-- ==== Sys2Proof/Machine/TimeRtc.lean ====
section
/-!
DEFINITION. The time unit and the real-time clock (chapter 16).
-/
namespace Sys2Proof.Machine

/-- A candidate: 0 ECN A, 1 ECN B, 2 partner. -/
def candOf (s : State) (k : Nat) : Cand := tabGet {} s.time.cands k
/-- Changes a candidate. -/
def candMod (k : Nat) (f : Cand → Cand) (s : State) : State :=
  if k < 3 then { s with time := { s.time with cands := tabMod {} s.time.cands k f } } else s
/-- The source number of a candidate's events (R414). -/
def candSrc (k : Nat) : Nat := if k = 2 then 0x02A0 else 0x0290 + k

/-! ### Steps (R399) -/

/-- No task scans, so TS64 may step. -/
def stepAllowed (s : State) : Bool :=
  s.mode.exec == .stop || s.mode.exec == .safe || (twinOn s && s.mode.role == .noRole) ||
    (s.mode.role == .rejoining && match s.twin.rejoin.tJoin with
      | none => true
      | some t => decide (now s < t))

/-- TS64 is written and both key epochs are incremented (R399, R484); cause 1 the start of a switch, 2 the partner's time at a rejoin, 3 the time-step command. -/
def tsStep (t cause : Nat) (s : State) : State :=
  let old := now s
  let s := { s with time := { s.time with ts := t, stepCnt := satInc s.time.stepCnt } }
  epochBumps 3 (record 0x0B07 0 (item64 old ++ item64 t ++ items [cause]) s)

/-! ### Selection (R394 to R398) -/

/-- The data-set comparison of IEEE 1588: the lower key wins. -/
def dataSet (c : Cand) : List Nat := [c.prio1, c.clockClass, c.accuracy, c.variance, c.prio2, c.gm]

/-- The first list is lower, element by element. -/
def lexLt : List Nat → List Nat → Bool
  | a :: as, b :: bs => if a < b then true else if b < a then false else lexLt as bs
  | _, _ => false

/-- Candidate a is strictly better than candidate b (R394); 3 is holdover. -/
def candBetter (s : State) (a b : Nat) : Bool :=
  if a ≤ 1 ∧ b ≤ 1 then lexLt (dataSet (candOf s a)) (dataSet (candOf s b))
  else decide ((if a ≤ 1 then 1 else a) < (if b ≤ 1 then 1 else b))

/-- The best qualified candidate, 3 where none is (R394, R395). -/
def bestCand (s : State) : Nat :=
  let q (k : Nat) : Bool := (candOf s k).qual
  if s.mode.role == .assistant && q 2 && decide (1000 ≤ (candOf s 2).offset.natAbs) then 2
  else if q 0 && q 1 then
    if candBetter s 0 1 then 0
    else if candBetter s 1 0 then 1
    else if s.time.selected = 1 then 1 else 0
  else if q 0 then 0
  else if q 1 then 1
  else if q 2 then 2
  else 3

/-- The offset to a target. -/
def targetOffset (s : State) (k : Nat) : Int := if k < 3 then (candOf s k).offset else 0

/-- The increment changes by SLEW_MAX toward the target (R396). -/
def slewTo (s : State) : State :=
  let o := targetOffset s s.time.target
  let r : Int := s.time.slewMax * 1000
  { s with time := { s.time with offset := o, ratePpb := if o < 0 then -r else r } }

/-- The selector enters holdover (R397, R398). -/
def enterHoldover (s : State) : State :=
  let last := s.time.selected
  let s := { s with time := { s.time with
    selected := 3, target := 3, switching := false, ratePpb := 0, offset := 0, holdTs := now s
    holdCnt := satInc s.time.holdCnt } }
  record 0x0B06 0 (items [last]) s

/-- A switch begins (R396, R399). -/
def startSwitch (k : Nat) (s : State) : State :=
  let old := s.time.target
  let o := targetOffset s k
  let s := { s with time := { s.time with
    target := k, switching := true, swTs := now s, switchCnt := satInc s.time.switchCnt } }
  let s := record 0x0B03 0 (items [old, k] ++ itemInt o) s
  if stepAllowed s then
    let s := tsStep (now s + o).toNat 1 s
    let cs := (List.range 3).foldl (fun (t : Tab Cand) i =>
      tabMod {} t i fun c => if c.present then { c with offset := c.offset - o } else c) s.time.cands
    { s with time := { s.time with cands := cs, offset := 0, ratePpb := 0 } }
  else
    let s := slewTo s
    if 1000000 ≤ o.natAbs then record 0x0B08 0 (itemInt o ++ items [o.natAbs / (s.time.slewMax * 1000)]) s else s

/-- A switch is re-targeted (R397). -/
def retarget (k : Nat) (s : State) : State :=
  let old := s.time.target
  let s := { s with time := { s.time with target := k, retargetCnt := satInc s.time.retargetCnt } }
  let s := record 0x0B05 0 (items [old, k] ++ itemInt (targetOffset s k)) s
  if k = 3 then enterHoldover s else slewTo s

/-- The selector acts on a change of qualification (R394 to R397). -/
def reselect (s : State) : State :=
  let b := bestCand s
  let t := s.time.target
  let lost := decide (t < 3) && !(candOf s t).qual
  let forced := s.mode.role == .assistant && b == 2 && t != 2 && decide (1000 ≤ (candOf s 2).offset.natAbs)
  if lost || forced || candBetter s b t then
    if b = t then s
    else if s.time.switching then retarget b s
    else if b = 3 then enterHoldover s
    else startSwitch b s
  else s

/-- A candidate loses qualification or stability; cause by its place in R393, 5 for the partner's conditions. -/
def candLost (k cause : Nat) (restart : Bool) (s : State) : State :=
  let was := (candOf s k).qual
  let s := candMod k (fun c => { c with qual := false, stable := restart, stableTs := now s }) s
  if was then
    let s := { s with time := { s.time with disqualCnt := satInc s.time.disqualCnt } }
    reselect (record 0x0B02 (candSrc k) (items [k, cause]) s)
  else s

/-- A PTP candidate has its Announce and Sync in time (R393). -/
def ptpFresh (s : State) (c : Cand) : Bool :=
  c.present && c.offTs.isSome && decide (now s ≤ c.annTs + 3 * c.annIv) && decide (now s ≤ c.syncTs + 3 * c.syncIv)

/-- A PTP message updates its port's candidate (R392, R393). -/
def opPtpMessage (p : Nat) (m : PtpMsg) (s : State) : State :=
  if (s.time.ptpCfg.toNat % 4 = 0) ∨ 2 ≤ p ∨ ethHeld s then s
  else
    let c := candOf s p
    let s :=
      match m.kind with
      | .announce =>
        let changed := c.annTs ≠ 0 ∧ c.gm ≠ m.gm
        let s := candMod p (fun c => { c with
          present := true, gm := m.gm, prio1 := m.prio1, prio2 := m.prio2, clockClass := m.clockClass
          accuracy := m.accuracy, variance := m.variance, annTs := now s, annIv := m.interval, utc := m.utc }) s
        if changed then candLost p 3 (candOf s p).stable s else s
      | k =>
        let s := if k = .sync then candMod p (fun c => { c with present := true, syncTs := now s, syncIv := m.interval }) s else s
        match m.offset with
        | none => s
        | some o =>
          let jump := match c.offTs with
            | none => false
            | some t => decide (10000 ≤ (o - (c.offset - s.time.ratePpb * ((now s - t : Nat) : Int) / 1000000000)).natAbs)
          let s := candMod p (fun c => { c with offset := o, offTs := some (now s) }) s
          let s := if jump then candLost p 4 (candOf s p).stable s else s
          if s.time.target = p then { s with time := { s.time with offset := o } } else s
    let c := candOf s p
    let s := if !c.stable && ptpFresh s c then candMod p (fun c => { c with stable := true, stableTs := now s }) s else s
    match m.utc with
    | some u =>
      if s.time.selected = p ∧ m.kind = .announce then { s with time := { s.time with utcOff := u, utcPtp := true } } else s
    | none => s

/-- A candidate stable for 2 s becomes qualified (R393). -/
def opRefQualified (k : Nat) (s : State) : State :=
  let c := candOf s k
  if c.stable && !c.qual && decide (k < 3) then
    let s := reach (c.stableTs + 2000000000) s
    let s := candMod k (fun c => { c with qual := true }) s
    reselect (record 0x0B01 (candSrc k) (items [k] ++ item64 c.gm ++ itemInt c.offset) s)
  else s

/-- A candidate's Announce (1) or Sync (2) times out, or its partner conditions (5) end (R393). -/
def opRefLost (k cause : Nat) (s : State) : State :=
  let c := candOf s k
  if c.stable && decide (k < 3) then
    let s := if cause = 1 then reach (c.annTs + 3 * c.annIv + 1) s
      else if cause = 2 then reach (c.syncTs + 3 * c.syncIv + 1) s else s
    candLost k cause false s
  else s

/-- The offset to the target falls below 1 µs (R396). -/
def opSwitchDone (off : Int) (s : State) : State :=
  if s.time.switching ∧ off.natAbs < 1000 ∧ s.time.target < 3 then
    let t := s.time.target
    let utc := (candOf s t).utc
    let d := (now s - s.time.swTs) / 1000000
    let s := candMod t (fun c => { c with offset := off }) s
    let s := { s with time := { s.time with
      selected := t, switching := false, ratePpb := 0, offset := off, seeded := false, holdTs := 0
      utcOff := utc.getD s.time.utcOff, utcPtp := utc.isSome || s.time.utcPtp } }
    record 0x0B04 0 (items [t, d]) s
  else s

/-- The twin's TS64 offset has been 2 µs or more for 10 ms (R212). -/
def opTimeOffsetHigh (s : State) : State :=
  match s.twin.offHigh with
  | none => s
  | some t =>
    if s.twin.offTold then s
    else
      let s := reach (t + 10000000) s
      record 0x0413 0x02A0 (itemInt s.twin.tsOffset) { s with twin := { s.twin with offTold := true } }

/-- This module's port is master on its segment (R392). -/
def ptpMaster (s : State) (p : Nat) : Bool :=
  match s.time.ptpCfg.toNat % 4 with
  | 2 =>
    let c := candOf s p
    let own := [s.time.ptpCfg.toNat / 2 ^ 16 % 256, 248, 0xFE, 0xFFFF, s.time.ptpCfg.toNat / 2 ^ 24]
    !c.stable || lexLt own ((dataSet c).take 5)
  | 3 => s.time.target != p
  | _ => false

/-- A PTP message leaves a port: Announce and Sync as master, Delay_Req as slave (R392). -/
def opPtpSend (p kind : Nat) (s : State) : State :=
  if s.time.ptpCfg.toNat % 4 = 0 ∨ 2 ≤ p then s
  else
    let m := ptpMaster s p
    let s := candMod p (fun c => { c with master := m }) s
    if m then portSend p { kind := .ptp, dest := p, args := [if kind = 0 then 0 else 1, now s] } s
    else if (candOf s p).present then portSend p { kind := .ptp, dest := p, args := [2, now s] } s
    else s

/-! ### The real-time clock (R403 to R411) -/

/-- ns to the next second boundary of the RTC. -/
def toBoundary (r : Rtc) : Nat :=
  let need := (r.secLen - r.sub) * 1000000000 - r.acc
  (need + 32767) / 32768

/-- Time moves on to the next second boundary. -/
def reachSecond (s : State) : State := advance (toBoundary s.rtc) s

/-- Every unmasked field of the alarm equals the calendar (R407). -/
def alarmMatch (a : Alarm) (c : Cal) (wday : Nat) : Bool :=
  (a.mask.testBit 0 || a.sec == c.sec) && (a.mask.testBit 1 || a.min == c.min) && (a.mask.testBit 2 || a.hour == c.hour) &&
    (a.mask.testBit 3 || a.day == c.day) && (a.mask.testBit 4 || a.mon == c.mon) && (a.mask.testBit 5 || a.wday == wday)

/-- Calendar fields packed as RTC_DATE and RTC_TIME. -/
def calItems (c : Cal) : List Nat :=
  [c.year * 65536 + c.mon * 256 + c.day, c.hour * 65536 + c.min * 256 + c.sec]

/-- Changes an alarm. -/
def almMod (k : Nat) (f : Alarm → Alarm) (s : State) : State :=
  if k < 2 then { s with rtc := { s.rtc with alms := tabMod {} s.rtc.alms k f } } else s

/-- The alarm fires in the present second (R407). -/
def alarmFire (k : Nat) (s : State) : State :=
  let bk := s.rtc.supply != 0
  let c := s.rtc.cal
  let s := almMod k (fun a => { a with fired := true, onBackup := bk, notIn := some c, late := if bk then some c else a.late }) s
  if bk then s else record 0x0B12 0x02B0 (items ([k] ++ calItems c ++ [b2n bk])) s

/-- An alarm matches at a second boundary: the present one, or the next (R407). -/
def opRtcAlarm (k : Nat) (s : State) : State :=
  let a : Alarm := tabGet {} s.rtc.alms k
  if !a.en ∨ s.rtc.stopped then s
  else if alarmMatch a s.rtc.cal s.rtc.wday && a.notIn != some s.rtc.cal then alarmFire k s
  else
    let t := reachSecond s
    if alarmMatch a t.rtc.cal t.rtc.wday then alarmFire k t else s

/-- The pending shift is applied at the next second boundary (R408). -/
def opRtcShift (s : State) : State :=
  match s.rtc.shift with
  | none => s
  | some k =>
    if s.rtc.stopped then s else
    let q := s.rtc.quiet
    let s := reachSecond s
    let s := { s with rtc := { s.rtc with shift := none, quiet := false, secLen := (32768 - k).toNat } }
    if q then s else record 0x0B13 0x02B0 (itemInt k) s

/-- Seconds from 1970-01-01 to 2000-01-01. -/
def secs2000 : Nat := 10957 * 86400

/-- UTC in ns from 2000-01-01, from TS64. -/
def utcNs (s : State) : Nat := now s - (s.time.utcOff + secs2000) * 1000000000

/-- The RTC is set, or shifted, towards TS64 (R408). -/
def rtcCorrect (s : State) : State :=
  let s := { s with rtc := { s.rtc with corrTs := now s } }
  if utcNs s / 1000000000 ≠ calSecs s.rtc.cal then
    let s := reachSecond s
    { s with rtc := { s.rtc with
      cal := calOfSecs (utcNs s / 1000000000), valid := true, syncCnt := satInc s.rtc.syncCnt } }
  else
    let d : Int := (utcNs s % 1000000000 * 32768 / 1000000000 : Nat) - (s.rtc.sub : Int)
    if 2 ≤ d.natAbs ∧ s.rtc.shift = none then
      { s with rtc := { s.rtc with
        shift := some (max (-16384) (min 16384 d)), quiet := true, valid := true, syncCnt := satInc s.rtc.syncCnt } }
    else s

/-- The keeper's comparison of the RTC with TS64 every 60 s (R408). -/
def opRtcCorrection (s : State) : State :=
  if timeQualified s ∧ !s.rtc.stopped then rtcCorrect (reach (s.rtc.corrTs + 60000000000) s) else s

/-- The backup domain switches over: 1 supercapacitor, 2 lithium cell (R409). -/
def opRtcBackup (sup : Nat) (s : State) : State :=
  if (sup = 1 ∨ sup = 2) ∧ s.rtc.supply ≠ sup then
    let r := s.rtc
    let r := { r with supply := sup, bkpCnt := min 65535 (r.bkpCnt + 1) }
    if r.firstValid then { s with rtc := r }
    else { s with rtc := { r with firstValid := true, firstCal := r.cal, firstSub := r.sub, firstTold := false } }
  else s

/-- The lithium cell reads below 2.6 V (R409). -/
def opRtcCellLow (mv : Nat) (s : State) : State :=
  if mv < 2600 then
    let was := s.rtc.cellLow
    let s := { s with rtc := { s.rtc with cellMv := mv, cellLow := true } }
    if was then s else record 0x0B15 0x02B0 (items [mv]) s
  else { s with rtc := { s.rtc with cellMv := mv, cellLow := false } }

/-- The RTC hour rolls from 23 to 0 (R403, R404). -/
def opRtcRollover (s : State) : State :=
  if s.rtc.stopped then s else
  let s := reachSecond s
  let c := s.rtc.cal
  let sod := c.hour * 3600 + c.min * 60 + c.sec
  if sod = 0 then s else
    let r := s.rtc
    let need := (86400 - sod) * 32768 * 1000000000 - r.sub * 1000000000 - r.acc
    advance ((need + 32767) / 32768) s

/-- TS64 from the RTC (R411). -/
def seedTs (s : State) : Nat :=
  (calSecs s.rtc.cal + secs2000 + s.time.utcOff) * 1000000000 + s.rtc.sub * 1000000000 / 32768

/-! ### The meanings -/

/-- PTP_MESSAGE (R392). -/
def execPtpMessage (p : Nat) (m : PtpMsg) (s : State) : Out := .next (opPtpMessage p m s)
/-- PTP_SEND (R392). -/
def execPtpSend (p kind : Nat) (s : State) : Out := .next (opPtpSend p kind s)
/-- TIME_REF_QUALIFIED (R393). -/
def execTimeRefQualified (k : Nat) (s : State) : Out := .next (opRefQualified k s)
/-- TIME_REF_LOST (R393). -/
def execTimeRefLost (k cause : Nat) (s : State) : Out := .next (opRefLost k cause s)
/-- TIME_SWITCH_DONE (R396). -/
def execTimeSwitchDone (off : Int) (s : State) : Out := .next (opSwitchDone off s)
/-- TIME_OFFSET_HIGH (R212). -/
def execTimeOffsetHigh (s : State) : Out := .next (opTimeOffsetHigh s)
/-- RTC_ALARM (R407). -/
def execRtcAlarm (k : Nat) (s : State) : Out := .next (opRtcAlarm k s)
/-- RTC_SHIFT_APPLY (R408). -/
def execRtcShiftApply (s : State) : Out := .next (opRtcShift s)
/-- RTC_KEEPER_CORRECTION (R408). -/
def execRtcKeeperCorrection (s : State) : Out := .next (opRtcCorrection s)
/-- RTC_BACKUP_SWITCH (R409). -/
def execRtcBackupSwitch (sup : Nat) (s : State) : Out := .next (opRtcBackup sup s)
/-- RTC_CELL_LOW (R409). -/
def execRtcCellLow (mv : Nat) (s : State) : Out := .next (opRtcCellLow mv s)
/-- RTC_HOUR_ROLLOVER (R404). -/
def execRtcHourRollover (s : State) : Out := .next (opRtcRollover s)

end Sys2Proof.Machine
end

* Problem details:
Above are the entries; copy every line among them that contains the word "args".

* Output for this exercise:
    if m then portSend p { kind := .ptp, dest := p, args := [if kind = 0 then 0 else 1, now s] } s
    else if (candOf s p).present then portSend p { kind := .ptp, dest := p, args := [2, now s] } s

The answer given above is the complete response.